Skip to content

Feral v0.2.3

Latest

Choose a tag to compare

@github-actions github-actions released this 14 Jun 21:08

Released 2026-06-14 — Windows, macOS (Apple Silicon + Intel), and Linux.

Added

  • GPU acceleration. Feral now ships a GPU backend on every platform —
    Vulkan on Windows and Linux, Metal on macOS — and offloads the whole model
    to the GPU by default. Local models that previously ran CPU-only (slow,
    sometimes "not responding" for minutes) now use the graphics card. If the GPU
    can't be used — missing or old driver, no Vulkan runtime, or not enough VRAM
    for the model's context — Feral automatically falls back to CPU so the model
    still loads instead of failing.
  • Desktop control (opt-in). The agent can now drive native applications
    through the OS accessibility tree — list windows, read controls, type, click,
    and send real keystrokes. Off by default; enable it under Settings → Agent,
    with a Safe mode (confirm every action) and a YOLO mode (no prompts). A hard
    denylist (password managers, system security dialogs, Feral itself) can never
    be controlled.
  • Configurable token budget. The agent's conversation budget is now
    unlimited by default — no more hitting "budget exhausted" mid-task. Optional
    caps (1M/5M/20M/50M) are available under Settings → Agent for cost control.
  • Live context ring. A live indicator of how full the model's context
    window is, so you can see when the conversation is approaching the limit.

Fixed

  • Loading a model no longer crashes the machine.

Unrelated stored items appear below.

theorem tick_pred_wf (F : CoreFns) {s : State} (h : s.pred.wf s.cfg) : (tick F s).pred.wf s.cfg := by
  by_cases hs : s.status = .running
  · have hback : (memoryStep F (writebackStep s.countCycle)).pred.wf s.cfg := by simpa using h
    rw [tick_running F hs]
    split_ifs
    · simpa using frontEnd_pred_wf F (s := memoryStep F (writebackStep s.countCycle)) (by simpa using h)
    · exact hback
  · rwa [tick_stopped F hs]

theorem tick_wf (F : CoreFns) {s : State} (h : s.wf = true) : (tick F s).wf = true := by
  obtain ⟨hsized, hhierarchy, hpred⟩ := s.wf_iff.1 h
  exact (State.wf_iff _).2 ⟨(tick_keepsLanes F hsized).1, tick_hierarchyCanonical F hhierarchy, by
    rw [tick_cfg]; exact tick_pred_wf F hpred⟩

/-- Settles O35. The number of lanes is kept by the movement of the records, the canonical form by every write to a table. -/
theorem stepKeepsStructure : Obligations.StepKeepsStructure := by
  intro s t hwf hstep
  obtain rfl := tick_eq_of_step hstep
  exact tick_wf ref hwf

/-! ## Retirement -/

/-- A step of the tick between whose states nothing retires. -/
def keepsRetired (s t : State) : Prop := t.stats.retired = s.stats.retired

theorem keepsRetired.trans {a b c : State} (h : keepsRetired a b) (h' : keepsRetired b c) : keepsRetired a c :=
  Eq.trans h' h

theorem settleMem_keepsRetired (p : MemPass) (lane : Nat) (r : Slot) :
    keepsRetired p.st (settleMem p lane r).val.st := by
  obtain ⟨-, e⟩ | ⟨-, e⟩ := settleMem_cases p lane r <;> rw [e] <;> rfl

theorem accessMem_keepsRetired (s : State) (r : Slot) : keepsRetired s (accessMem s r).2.2 := by
  unfold keepsRetired
  rw [show (accessMem s r).2.2 = _ from accessMem_onlyData s r]

theorem memClassLane_keepsRetired (p : MemPass) (lane : Nat) (r : Slot) :
    keepsRetired p.st (memClassLane p lane r).val.st := by
  obtain ⟨-, e⟩ | ⟨-, -, e⟩ | ⟨-, -, -, e⟩ | ⟨-, -, -, e⟩ := memClassLane_cases p lane r <;> rw [e]
  · exact settleMem_keepsRetired p lane _
  · rfl
  · rfl
  · exact (accessMem_keepsRetired p.st r).trans (settleMem_keepsRetired _ lane _)

theorem memoryLane_keepsRetired (F : CoreFns) (lane : Nat) (p : MemPass) :
    keepsRetired p.st (memoryLane F lane p).val.st := by
  obtain ⟨-, e⟩ | ⟨_, -, -, e⟩ | ⟨_, -, -, -, -, e⟩ | ⟨_, -, -, -, -, e⟩ | ⟨-, -, -, e⟩ | ⟨-, -, -, e⟩ :=
    memoryLane_cases F lane p <;> rw [e]
  · rfl
  · rfl
  · rfl
  · rfl
  · rfl
  · exact memClassLane_keepsRetired p lane _

theorem memoryStep_keepsRetired (F : CoreFns) (s : State) : keepsRetired s (memoryStep F s) :=
  runLanes_frame (fun p q : MemPass => keepsRetired p.st q.st) (fun _ => rfl) (fun _ _ _ => keepsRetired.trans)
    (memoryLane F) s.lanes (fun lane _ p => memoryLane_keepsRetired F lane p) ⟨s, 0⟩

theorem executeRecord_keepsRetired (F : CoreFns) (s : State) (lane : Nat) (r : Slot) (ops : Operands) :
    keepsRetired s (executeRecord F s lane r ops).st := by
  unfold executeRecord
  simp only
  rw [classAction_state]
  rfl

theorem executeLane_keepsRetired (F : CoreFns) (lane : Nat) (p : ExecPass) :
    keepsRetired p.st (executeLane F lane p).val.st := by
  obtain ⟨-, e⟩ | ⟨-, -, e⟩ | ⟨-, -, -, e⟩ | ⟨-, -, -, -, e⟩ | ⟨-, -, -, -, -, e⟩ | ⟨-, -, -, -, -, e⟩ :=
    executeLane_cases F lane p <;> rw [e]
  · rfl
  · rfl
  · rfl
  · rfl
  · rfl
  · exact executeRecord_keepsRetired F p.st lane _ _

theorem executeStep_keepsRetired (F : CoreFns) (s : State) : keepsRetired s (executeStep F s).st :=
  runLanes_frame (fun p q : ExecPass => keepsRetired p.st q.st) (fun _ => rfl) (fun _ _ _ => keepsRetired.trans)
    (executeLane F) s.lanes (fun lane _ p => executeLane_keepsRetired F lane p) ⟨s, none⟩

theorem decodeLane_keepsRetired (lane : Nat) (p : DecodePass) : keepsRetired p.st (decodeLane lane p).val.st := by
  obtain ⟨-, e⟩ | ⟨-, -, e⟩ | ⟨-, -, -, e⟩ | ⟨-, -, -, e⟩ | ⟨-, -, -, e⟩ := decodeLane_cases lane p <;> rw [e] <;> rfl

theorem decodeStep_keepsRetired (s : State) : keepsRetired s (decodeStep s) :=
  runLanes_frame (fun p q : DecodePass => keepsRetired p.st q.st) (fun _ => rfl) (fun _ _ _ => keepsRetired.trans)
    decodeLane s.lanes (fun lane _ p => decodeLane_keepsRetired lane p) ⟨s, 0⟩

theorem executeAndDecode_keepsRetired (F : CoreFns) (s : State) : keepsRetired s (executeAndDecode F s).st := by
  obtain ⟨-, e⟩ | ⟨-, -, e⟩ | ⟨-, -, e⟩ := executeAndDecode_cases F s <;> rw [e]
  · rfl
  · exact executeStep_keepsRetired F s
  · exact (executeStep_keepsRetired F s).trans (decodeStep_keepsRetired _)

theorem deliver_keepsRetired (F : CoreFns) (lane : Nat) (s : State) (pc : Word) (word : List Byte) :
    keepsRetired s (deliver F lane s pc word).val := by
  obtain ⟨-, e⟩ | ⟨_, _, -, rfl, e⟩ := deliver_cases F lane s pc word <;> rw [e]
  · rfl
  · split_ifs <;> rfl

theorem fetchLane_keepsRetired (F : CoreFns) (lane : Nat) (s : State) : keepsRetired s (fetchLane F lane s).val := by
  unfold fetchLane readNext
  simp only
  split_ifs
  · rfl
  · exact deliver_keepsRetired F lane _ _ _
  · rfl
  · rfl
  · rfl
  · exact deliver_keepsRetired F lane _ _ _

theorem tickPending_keepsRetired (s : State) : keepsRetired s (tickPending s) := by
  unfold tickPending
  simp only
  split_ifs <;> rfl

theorem fetchStep_keepsRetired (F : CoreFns) (s : State) : keepsRetired s (fetchStep F s) := by
  have hp := tickPending_keepsRetired s
  unfold fetchStep
  simp only
  split_ifs
  · rfl
  · exact hp
  · exact hp.trans (runLanes_frame keepsRetired (fun _ => rfl) (fun _ _ _ => keepsRetired.trans) (fetchLane F) _
      (fun lane _ t => fetchLane_keepsRetired F lane t) _)

theorem frontEnd_keepsRetired (F : CoreFns) (s : State) : keepsRetired s (frontEnd F s) := by
  have hfetch := (executeAndDecode_keepsRetired F s).trans (fetchStep_keepsRetired F _)
  unfold frontEnd
  simp only
  cases (executeAndDecode F s).flush <;> exact hfetch

/-- After writeback the tick leaves the registers, the flags and the retirement count (R22, R26). -/
theorem tick_committed (F : CoreFns) {s : State} (hs : s.status = .running) :
    (tick F s).x = (writebackStep s).x ∧ (tick F s).flags = (writebackStep s).flags ∧
      (tick F s).stats.retired = (writebackStep s).stats.retired := by
  have hback : keepsRetired (writebackStep s).countCycle (memoryStep F (writebackStep s).countCycle) :=
    memoryStep_keepsRetired F _
  rw [tick_running F hs, writebackStep_countCycle]
  split_ifs
  · obtain ⟨-, hx, hflags, -⟩ := frontEnd_frame F (memoryStep F (writebackStep s).countCycle)
    rw [hx, hflags, memoryStep_x, memoryStep_flags]
    exact ⟨rfl, rfl, hback.trans (frontEnd_keepsRetired F _)⟩
  · rw [memoryStep_x, memoryStep_flags]
    exact ⟨rfl, rfl, hback⟩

Modern models advertise
    enormous training contexts (up to 256K), and the KV cache was sized to that
    full context and allocated up front — roughly 90 GB for a 4B model, which
    instantly exhausted memory (a kernel panic and reboot on macOS, a near-hang
    on Windows). The load-time context is now capped to a safe default (8192,
    raisable via FERAL_MAX_CONTEXT), clamped to what the model actually
    supports.